Vincent Smith is also back after returning kicks in 2011, but he was so uninspiring (18.4 yards per return) that as long as Gallon holds onto the ball, he almost can't be a step down from Smith.
10. Ohio State: Devin Smith
This was originally going to be Jordan Hall, and Hall was going to be a lot higher on the list. That's before his lawn tried to cut his foot off, though, and now we're left to guess who'll be in Hall's place since Urban Meyer never bothered to fill out the return specialists in his spring depth chart.
So let's say it's Devin Smith, who returned four kickoffs for 86 yards in 2012—all against Indiana. Yeah, that's all. So what we're trying to say is this: Get well soon, Mr. Hall.
9. Penn State: Adrian Amos
Amos didn't accomplish much as a kick returner in 2011, but he looked okay with about 20 yards a pop in eight returns. He's the leading returning returner with Chaz Powell graduating, and he's atop the depth chart this season with reserve tailback Bill Belton expected to join him in the return game.
Amos' physical talents make him a tantalizing returner, but he needs to show the production on the field before he can rise on this list.
8. Indiana: Shane Wynn
As a freshman in 2011, the diminutive (5'7", 156) Wynn topped the 1,000-yard mark in kick returns, including a 99-yard touchdown against Illinois on the opening kick.
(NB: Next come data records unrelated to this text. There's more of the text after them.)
-- ==== Sys2Proof/Laws/PerInstr.lean ====
section
/-!
SUPPORT. Sys2Proof/Laws/PerInstr.lean: the family Words, one lemma per instruction: an instruction with an encoding has one to three words, the
first of which holds its opcode, its S bit and its V field (R45, R53); an event has none.
-/

namespace Sys2Proof.Laws.Words

/-- The words of an instruction. -/
def Statement (i : Instr) : Prop :=
  (i.encodable = true → 1 ≤ (encode i).length ∧ (encode i).length ≤ 3 ∧ wordS ((encode i).getD 0 0#32) = i.sBit
    ∧ wordV ((encode i).getD 0 0#32) = i.v1.toNat) ∧
  (i.encodable = false → encode i = [])

theorem lr (i : Instr) (op : Nat) (f : LR) (h : op < 128) (e : i.raw = .lr op f) : Statement i := by
  have e0 : (encode i).getD 0 0#32 = f.pack op := by simp [encode, e, Raw.words]
  have e1 : i.sBit = f.s := by simp [Instr.sBit, e]
  have e2 : i.v1 = f.v1 := by simp [Instr.v1, e]
  refine ⟨fun _ => ⟨?_, ?_, ?_, ?_⟩, fun hn => ?_⟩
  · simp [encode, e, Raw.words]
  · simp only [encode, e, Raw.words]; split <;> split <;> simp
  · rw [e0, e1, LR.pack_s f op h]
  · rw [e0, e2, LR.pack_v f op h]
  · simp [Instr.encodable, e] at hn

theorem gr (i : Instr) (op : Nat) (f : GR) (h : op < 128) (e : i.raw = .gr op f) : Statement i := by
  have e0 : (encode i).getD 0 0#32 = f.pack op := by simp [encode, e, Raw.words]
  have e1 : i.sBit = f.s := by simp [Instr.sBit, e]
  have e2 : i.v1 = f.v1 := by simp [Instr.v1, e]
  refine ⟨fun _ => ⟨?_, ?_, ?_, ?_⟩, fun hn => ?_⟩
  · simp [encode, e, Raw.words]
  · simp only [encode, e, Raw.words]; split <;> split <;> simp
  · rw [e0, e1, GR.pack_s f op h]
  · rw [e0, e2, GR.pack_v f op h]
  · simp [Instr.encodable, e] at hn

theorem lb_ (i : Instr) (op : Nat) (f : LB) (h : op < 128) (e : i.raw = .lb op f) : Statement i := by
  have e0 : encode i = [f.pack op] := by simp [encode, e, Raw.words]
  have e1 : i.sBit = f.s := by simp [Instr.sBit, e]
  have e2 : i.v1 = f.v1 := by simp [Instr.v1, e]
  have o : f.off.toNat < 2 ^ 18 := f.off.isLt
  have g := f.g.isLt
  have hs := toNat_le_one f.s
  have hv := toNat_le_one f.v1
  have e30 : fieldN (f.pack op) 30 1 = f.s.toNat := by simp only [fieldN, LB.pack_toNat f op h, headN]; omega
  refine ⟨fun _ => ⟨?_, ?_, ?_, ?_⟩, fun hn => ?_⟩
  · simp [e0]
  · simp [e0]
  · rw [e0, e1, List.getD_cons_zero, wordS, e30, beq_one_toNat]
  · rw [e0, e2, List.getD_cons_zero, LB.pack_v f op h]
  · simp [Instr.encodable, e] at hn

theorem gj_ (i : Instr) (op : Nat) (f : GJ) (h : op < 128) (e : i.raw = .gj op f) : Statement i := by
  have e0 : encode i = [f.pack op] := by simp [encode, e, Raw.words]
  have e1 : i.sBit = f.s := by simp [Instr.sBit, e]
  have e2 : i.v1 = f.v1 := by simp [Instr.v1, e]
  have o := f.off.isLt
  have hs := toNat_le_one f.s
  have hv := toNat_le_one f.v1
  have e30 : fieldN (f.pack op) 30 1 = f.s.toNat := by simp only [fieldN, GJ.pack_toNat f op h, headN]; omega
  refine ⟨fun _ => ⟨?_, ?_, ?_, ?_⟩, fun hn => ?_⟩
  · simp [e0]
  · simp [e0]
  · rw [e0, e1, List.getD_cons_zero, wordS, e30, beq_one_toNat]
  · rw [e0, e2, List.getD_cons_zero, GJ.pack_v f op h]
  · simp [Instr.encodable, e] at hn

theorem gc_ (i : Instr) (op : Nat) (f : GC) (h : op < 128) (e : i.raw = .gc op f) : Statement i := by
  have e0 : encode i = [f.pack op] := by simp [encode, e, Raw.words]
  have e1 : i.sBit = f.s := by simp [Instr.sBit, e]
  have e2 : i.v1 = f.v1 := by simp [Instr.v1, e]
  have o := f.off.isLt
  have a := f.a.isLt
  have hs := toNat_le_one f.s
  have hv := toNat_le_one f.v1
  have e30 : fieldN (f.pack op) 30 1 = f.s.toNat := by simp only [fieldN, GC.pack_toNat f op h, headN]; omega
  refine ⟨fun _ => ⟨?_, ?_, ?_, ?_⟩, fun hn => ?_⟩
  · simp [e0]
  · simp [e0]
  · rw [e0, e1, List.getD_cons_zero, wordS, e30, beq_one_toNat]
  · rw [e0, e2, List.getD_cons_zero, GC.pack_v f op h]
  · simp [Instr.encodable, e] at hn

theorem event_ (i : Instr) (e : i.raw = .event) : Statement i := by
  refine ⟨fun hn => ?_, fun _ => ?_⟩
  · simp [Instr.encodable, e] at hn
  · simp [encode, e, Raw.words]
Wynn should continue to grow into the role and excel in 2012 and beyond.
7. Northwestern: Venric Mark
Northwestern's shifty kick return specialist averaged about 23 yards per return in 2011, and the only reason that was down from the roughly 26 yards per pop that he managed as a freshman in 2010 was the absence of a touchdown, like the 90-yard return he broke in 2010.
He's always a threat to do it again, though, so don't read too much into the lack of scores by Mark last year.
6. Wisconsin: Jared Abbrederis
The fact that Abbrederis played most of last season with an injured foot and still took kicks back at a clip of nearly 25 yards per clip speaks to Abbrederis' toughness and athletic ability. The fact that his foot's better and Abbrederis is still sixth on this list speaks to how loaded the Big Ten is at kick returner in 2012.
As long as Bret Bielema still wants his top wideout taking kicks back, Abbrederis should be a major asset for the Badgers' special teams. That may not always be the case—especially if Abbrederis gets dinged up again—but for now, count on a good year from the former Oregon wideout.
5. Michigan State: Nick Hill
Another member of a bumper crop of freshman return men in the Big Ten is Nick Hill, who broke 10 returns of 30+ yards and five of at least 40 yards en route to logging 999 kick return yards. His 26.3 yards per return were the second best in Michigan State history. And, again: a freshman in 2011.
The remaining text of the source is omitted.